Carey, of course, has not had the opportunity to prove her claim, and dismissal under Rule 12 (b)(6) is proper only when "it appears beyond doubt that plaintiff can prove no set of facts in support of [her] claim which would entitle [her] to relief." Atkins v. Industrial Telecomms. Ass'n, 660 A.2d 885, 887 (D.C. 1995). Nevertheless, the allegations of the complaint must afford a basis for concluding that she may be able to prove conduct of the required enormity. Carey's allegations do not withstand the test. Giving her the benefit of all reasonable inferences, Atkins, supra, she alleged that Edgewood had purposely singled her out for exclusion of her guest because of its displeasure with her status as an unmarried mother, knowing (from her repeated objections) of the harm this could potentially inflict on her in the form of loss of custody of her children to the government while she was hospitalized. *fn6 We put aside to what extent her claim of invidious purpose is weakened by the complaint's admission that she herself had originated the barring of Carson. We likewise do not consider Edgewood's claim that it could not be charged with the intentional tort for "resort[ing] to legal processes," Bown v. Hamilton, 601 A.2d 1074, 1079 (D.C. 1992), in the sense of exercising its right to bar strangers from its property. *fn7 Even so, we could not sustain Carey's claim without holding that virtually any action by a landlord (or person with similar authority) motivated by discriminatory intent states a claim for intentional infliction of emotional distress. We decline to apply the tort that broadly. Cf. Duncan v. Children's Nat'l Med. Ctr., 702 A.2d 207, 211 (D.C. 1997) (affirming dismissal of intentional infliction claim against employer who put plaintiff to choice of "continu[ing] to . . . work in the Blood Bank, where her fetus would be exposed to radiation, or to lose her job"). The trial court correctly dismissed that count of the complaint.


Finally, we sustain the trial court's dismissal of Carey's constitutional claims on the ground that Edgewood had not been shown to be a state actor.

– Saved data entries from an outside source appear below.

/-- A record that a channel processes: the record, the bytes copied, whether from the end downward, what stood in source bytes that the copy
has overwritten (R266), and whether it has been published and its counter decremented. -/
structure XferWork where
  rec_ : XferRec
  prog : Nat
  down : Bool
  old  : Map (Byte × Bool)
  pub  : Bool
  dec  : Bool
deriving DecidableEq, Repr

/-- A channel of a block-transfer engine (R264), with the time of its CHSTART, the record that it processes, and whether an abort lets that record
complete (R271). -/
structure Channel where
  fn    : Nat
  dom   : DomKey
  thr   : Nat
  ltid  : Word
  lvl   : Level
  state : Nat
  code  : Nat
  rec_  : Nat
  gate  : Option Nat
  seq   : Option Nat
  watch : Option Watch
  know  : Know
  start : Nat
  work  : Option XferWork
  ending : Bool
deriving DecidableEq, Repr

/-- A shuffle command (R273): its token, owner and descriptor fields, and the source and index bytes when it was queued
(R277). -/
structure ShufCmd where
  token : Nat
  thr   : Nat
  crew  : Nat
  asid  : Nat
  cluster : Nat
  op    : Nat
  esize : Nat
  rows  : Nat
  cols  : Nat
  src   : Nat
  dst   : Nat
  idx   : Nat
  ss    : Nat
  ds    : Nat
  old     : Map Byte
deriving DecidableEq, Repr

/-- A matrix operand that is set (R306): format, sparsity, base, stride. -/
structure MxOp where
  fmt    : Nat
  sp     : Bool
  base   : Nat
  stride : Nat
deriving DecidableEq, Repr

/-- A matrix command with its issue-time operands (R304). -/
inductive MxCmd where
  | opA (o : MxOp)
  | opB (o : MxOp)
  | scale (mode sa sb : Nat)
  | sparse (base stride : Nat)
  | zero (t : Nat)
  | load (t fmt base stride m n : Nat)
  | mma (t k p m n : Nat)
  | store (t fmt base stride m n : Nat)
  | drain (t q : Nat)
deriving DecidableEq, Repr

/-- A matrix command in the queue: its thread, domain, level, the position of its instruction, its containment
region. -/
structure MxJob where
  cmd   : MxCmd
  thr   : Nat
  dom   : DomKey
  lvl   : Level
  pc    : Pos
  rgn   : Nat
deriving DecidableEq, Repr

/-- The state of a matrix engine (R302 to R317): the tiles' elements with poison marks by 16384 · tile + 128 · row + column, the
operands that commands have set, the queue (its head is the command in progress), MXPROG, the row of a drain, the record of
the fault it is stopped on, FSEQ, the deferred error, MXFLAGS, and the flags that the command in progress has set so far. -/
structure Mx where
  tiles   : Map (Word × Bool)
  a       : Option MxOp
  b       : Option MxOp
  mode    : Nat
  sa      : Nat
  sb      : Nat
  meta_   : Option (Nat × Nat)
  queue   : List MxJob
  prog    : Nat
  row     : Nat
  stop    : Option Nat
  fseq    : Nat
  defer   : Option (Nat × Word)
  flags   : BitVec 5
  cur     : BitVec 5
deriving DecidableEq, Repr

/-- A cluster's engines and endpoints: power (0 on, 1 clock-gated, 2 power-gated), the matrix engine, the shuffle engine's
queue, commands accepted, recent completions and bytes still to land (crew, scratch key, byte), the inbox and outbox rows and owner (R303), the port unit's start index (R177), the pattern whose firing
waits for the way to its ring, and the ports that break once it is made (R170). -/
structure Cluster where
  power  : Nat
  mx     : Mx
  shq    : List ShufCmd
  shTok  : Nat
  shDone : List (Nat × Nat)
  shLate : List (Nat × Nat × Byte)
  inbox  : List (List Word)
  outbox : List (List Word)
  ioOwn  : Option Nat
  start  : Nat
  firing : Option Nat
  breaks : List Nat
deriving DecidableEq, Repr

/-- A clean sector of an L1 (R221): its tag, space and VA / 32, and the time up to which it holds what was written. -/
structure L1Sec where
  space : Space
  sec   : Nat
  seq   : Nat
deriving DecidableEq, Repr

/-- A SIMT core's banks and scratchpad (R162, R218, R219): SPK, the contexts of the two banks, CTXSTAT fields, the owner
of each 8 KiB unit (its ASID and context), the next default key. -/
structure Core where
  spk    : Nat
  l1     : List L1Sec
  active : Option Nat
  shadow : Option Nat
  swaps  : Nat
  err    : Nat
  shSt   : Nat
  units  : Map (Nat × Nat)
  td     : Map Nat
deriving DecidableEq, Repr

/-- A saved core context at the base of its save area (R163), as the model's own record of the image: the origin core, COMPLETE,
the context, the cycle it left the core, the units to spill, and what they hold by unit offset (bytes, poisoned words). Its
threads and crews stay listed in `CoreSys`. -/
structure Saved where
  core     : Nat
  complete : Bool
  ctx      : Nat
  at_      : Nat
  units    : List Nat
  scr      : Map Byte
  scrPoi   : List Nat
deriving DecidableEq, Repr

/-- A ring's enable and the physical frames found when it was enabled (R450). -/
structure Ring where
  base   : Nat
  en     : Bool
  frames : List Nat
deriving DecidableEq, Repr

/-- The accept journal of a function (R136, R137). -/
structure Journal where
  ring  : Ring
  logsz : Nat
  head  : Nat
  tail  : Nat
  open_ : Nat
  ovf   : Bool
deriving DecidableEq, Repr

/-- A fault record whose access is parked or whose engine is stopped: SEQ, cause, ASID, who waits on it (R236, R237). -/
inductive FaultWho where
  | thread (uid : Nat)
  | channel (id : Nat)
  | matrix (cluster : Nat)
  | coll (die slot : Nat)
deriving DecidableEq, Repr

structure FaultRec where
  seq   : Nat
  cause : Nat
  asid  : Nat
  who   : FaultWho
deriving DecidableEq, Repr

/-- A kind-5 fault that found its ring full: what its record will hold (R236). -/
structure FaultWait where
  va    : Nat
  asid  : Nat
  ltid  : Word
  cwa   : Nat
  cause : Nat
  flags : Nat
  who   : FaultWho
deriving DecidableEq, Repr

/-- The place of a record's SEQ at an engine whose record waits for room; a SEQ has 32 bits. -/
def noSeq : Nat := 2 ^ 32

/-- A process park (R235): the ASID, the cycles of the five dies when its record was written, and the cores it has reached. -/
structure PPark where
  asid  : Nat
  at_   : List Nat
  cores : List Nat
deriving DecidableEq, Repr

/-- The translation, fault-queue and check registers of a function (R227, R236, R248, R350), its outstanding fault records,
its process parks (R235), and the engine faults that wait for a free slot. -/
structure FnMem where
  asctx   : Nat
  asctxEn : Bool
  s2root  : Nat
  s2En    : Bool
  pfq     : Ring
  pfqVec  : Nat
  pfqHead : Nat
  pfqTail : Nat
  recs    : List FaultRec
  waits   : List FaultWait
  pparks  : List PPark
  mixsz   : Bool
  win     : Nat
  lachk   : Bool
deriving DecidableEq, Repr
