-- ==== Sys2Proof/Machine/Home.lean ====
section
/-! DEFINITION. Home slices, the remap filter, the bytes of memory, and address translation (spec/02 R37 to R44, R451;
spec/10 R217 to R233; spec/11 R242 to R262). -/

namespace Sys2Proof.Machine

/-- The fabric, the memory and the host's ports work: in Run, and in Shutdown until the state has been saved and the stacks are in self-refresh
(R23). -/
def State.live (s : State) : Bool := s.plat.power.st == .run || (s.plat.power.st == .shutdown && !s.plat.power.saved)

/-! Homes (R40, R451). -/

/-- The numbers of the set bits of a mask below n, ascending. -/
def bitList (mask n : Nat) : List Nat := (rangeFrom 0 n).filter (bitOf mask)

/-- The slice hash of R40 over the enabled slices of a die. -/
def sliceOf (s : State) (die a : Nat) : Nat :=
  let x := bitsOf a 29 8
  let hs := (x ^^^ (x / 2 ^ 11)) % 2 ^ 11
  let sl := bitList (s.pkg.die die).umslc 64
  sl.getD (hs % sl.length) 0

/-- The home die and slice of a virtual address (R40). -/
def homeOf (s : State) (va : Nat) : Nat × Nat :=
  let t := s.pkg.homemap.getD 4 (bitsOf va 37 30)
  let g := bitsOf va 29 12
  let h := g ^^^ (g / 2 ^ 6) ^^^ (g / 2 ^ 12)
  let dl := bitList s.pkg.hmdies 4
  let die := if t ≤ 3 then t else dl.getD (h % dl.length) 0
  (die, sliceOf s die va)

/-- The home of a physical address of an H handler on a core (R451). -/
def homePa (s : State) (core pa : Nat) : Nat × Nat :=
  let die := if bitOf pa 51 then dieOf core else bitsOf pa 38 37
  (die, sliceOf s die pa)

def homeIn (s : State) (sp : Space) (core a : Nat) : Nat × Nat :=
  match sp with
  | .asid _ => homeOf s a
  | .phys => homePa s core a

/-- A command of DRCTL is in progress on a die (R63). -/
def State.stepping (s : State) (d cmd : Nat) : Bool :=
  match s.plat.links.cur with
  | some c => c.die == d && c.cmd == cmd
  | none => false

/-- A die is offline as a home: from the start of CLEAN until ADMIT completes, lost or absent (R71). -/
def offHome (s : State) (d : Nat) : Bool := 2 ≤ (s.pkg.die d).drst || s.stepping d 2

/-- A die is offline as memory: from the start of SELFREF until ADMIT completes, lost or absent (R71). -/
def offMem (s : State) (d : Nat) : Bool := 3 ≤ (s.pkg.die d).drst || s.stepping d 3

/-- The link that joins two dies (R59); 4 is HD. -/
def linkOf (a b : Nat) : Nat :=
  let lo := Nat.min a b
  let hi := Nat.max a b
  if hi = 4 then 6 + lo else if lo = 0 then hi - 1 else if lo = 1 then hi + 1 else 5

/-- The ends of a link (R59). -/
def linkEnds (k : Nat) : Nat × Nat :=
  match k with
  | 0 => (0, 1)
  | 1 => (0, 2)
  | 2 => (0, 3)
  | 3 => (1, 2)
  | 4 => (1, 3)
  | 5 => (2, 3)
  | _ => (k - 6, 4)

In general, neither the first nor the fifth amendment applies to actions of private persons. Kelly v. United States, 348 A.2d 884, 887 (D.C. 1975) (citation omitted). Carey, however, argues that Edgewood as property manager was performing a "`public function,'" i.e., "the exercise by a private entity of powers traditionally exclusively reserved to the [s]tate," Jackson v. Metropolitan Edison Co., 419 U.S. 345, 352 (1974) (citations omitted), because the Department of Housing and Urban Development had provided it with a federally subsidized mortgage for the property and with rent subsidy payments for Carey's unit. Assuming both of these assertions are true in fact, they nonetheless do not suffice to make Edgewood a state actor. "[M]ere receipt of government loans or funding by an otherwise private [entity] is not sufficient [government] involvement to trigger constitutional guarantees." Greenya v. George Washington Univ., 167 U.S. App. D.C. 379, 384, 512 F.2d 556, 561 (1975). As one court has stated in a similar context, "We do not find HUD's involvement in [mortgage insurance] programs to be so pervasive as to warrant a finding that the challenged activity is in essence that of the government." Hodges v. Metts, 676 F.2d 1133, 1136 (6th Cir. 1982). Nor does the addition of rent subsidies to the equation provide the critical mass of government involvement necessary to warrant treating the private landlord's conduct "as that of the State [itself]." Jackson, 419 U.S. at 354. In general, cases have required a greater showing of "pervasive regulat[ion]" and "continuing involvement in the construction and operation" of the housing complex than this case exemplifies before state action will be found. Male v. Crossroads Assoc., 469 F.2d 616, 621 (2d Cir. 1972); see also Lopez v. Henry Phipps Plaza South, Inc., 498 F.2d 937 (2d Cir. 1974). Whether "utilization of state eviction procedure," Joy v. Daniels, 479 F.2d 1236, 1239 (4th Cir. 1973), would tip the balance when combined with mortgage and rent subsidies is something we need not decide in this case, not involving eviction. *fn8

Affirmed in part and reversed in part; case remanded.